(Beginning of DATASET ENTRIES)

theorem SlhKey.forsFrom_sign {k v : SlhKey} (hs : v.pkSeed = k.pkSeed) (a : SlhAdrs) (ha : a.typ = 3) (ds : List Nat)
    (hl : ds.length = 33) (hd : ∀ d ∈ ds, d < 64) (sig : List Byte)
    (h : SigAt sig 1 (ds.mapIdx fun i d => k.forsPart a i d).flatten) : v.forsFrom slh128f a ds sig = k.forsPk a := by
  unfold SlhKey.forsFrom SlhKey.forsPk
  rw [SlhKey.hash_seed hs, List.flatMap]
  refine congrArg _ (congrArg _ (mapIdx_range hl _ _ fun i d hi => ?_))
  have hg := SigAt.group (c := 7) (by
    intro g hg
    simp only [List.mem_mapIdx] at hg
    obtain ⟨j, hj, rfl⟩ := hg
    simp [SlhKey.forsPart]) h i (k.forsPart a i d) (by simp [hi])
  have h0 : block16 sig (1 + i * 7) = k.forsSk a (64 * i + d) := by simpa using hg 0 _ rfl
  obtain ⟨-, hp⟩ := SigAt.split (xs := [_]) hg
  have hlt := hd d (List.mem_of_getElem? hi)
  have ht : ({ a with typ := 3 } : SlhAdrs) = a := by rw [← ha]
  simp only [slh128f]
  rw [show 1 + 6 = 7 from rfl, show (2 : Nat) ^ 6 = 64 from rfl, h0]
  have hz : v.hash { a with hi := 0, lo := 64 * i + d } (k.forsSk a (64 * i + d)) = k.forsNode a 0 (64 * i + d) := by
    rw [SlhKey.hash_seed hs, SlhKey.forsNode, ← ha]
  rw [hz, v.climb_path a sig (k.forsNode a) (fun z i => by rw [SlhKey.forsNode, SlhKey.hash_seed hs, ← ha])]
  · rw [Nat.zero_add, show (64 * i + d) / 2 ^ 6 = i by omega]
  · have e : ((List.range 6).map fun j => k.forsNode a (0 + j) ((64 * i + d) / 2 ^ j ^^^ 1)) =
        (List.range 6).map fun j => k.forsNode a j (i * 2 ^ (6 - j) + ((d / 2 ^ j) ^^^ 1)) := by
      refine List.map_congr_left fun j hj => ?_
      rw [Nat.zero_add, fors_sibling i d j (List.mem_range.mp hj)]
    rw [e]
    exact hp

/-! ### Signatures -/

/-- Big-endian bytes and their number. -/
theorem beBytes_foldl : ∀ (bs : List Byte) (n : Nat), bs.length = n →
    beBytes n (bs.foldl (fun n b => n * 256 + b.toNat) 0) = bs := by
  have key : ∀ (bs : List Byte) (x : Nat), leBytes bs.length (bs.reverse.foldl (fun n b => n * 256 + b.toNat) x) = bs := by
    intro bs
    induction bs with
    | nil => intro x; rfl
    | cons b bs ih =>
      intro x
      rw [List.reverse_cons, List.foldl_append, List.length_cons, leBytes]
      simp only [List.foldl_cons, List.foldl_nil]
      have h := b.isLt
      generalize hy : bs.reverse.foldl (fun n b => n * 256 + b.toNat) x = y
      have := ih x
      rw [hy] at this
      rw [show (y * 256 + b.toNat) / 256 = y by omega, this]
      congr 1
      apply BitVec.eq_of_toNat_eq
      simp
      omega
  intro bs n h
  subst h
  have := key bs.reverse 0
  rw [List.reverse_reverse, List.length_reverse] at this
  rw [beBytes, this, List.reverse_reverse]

(End of DATASET ENTRIES)

_PROBLEM TO WORK ON_:
If a line in the records has the word "SlhAdrs", copy that line.

_COMPLETED TASK_:
theorem SlhKey.forsFrom_sign {k v : SlhKey} (hs : v.pkSeed = k.pkSeed) (a : SlhAdrs) (ha : a.typ = 3) (ds : List Nat)
  have ht : ({ a with typ := 3 } : SlhAdrs) = a := by rw [← ha]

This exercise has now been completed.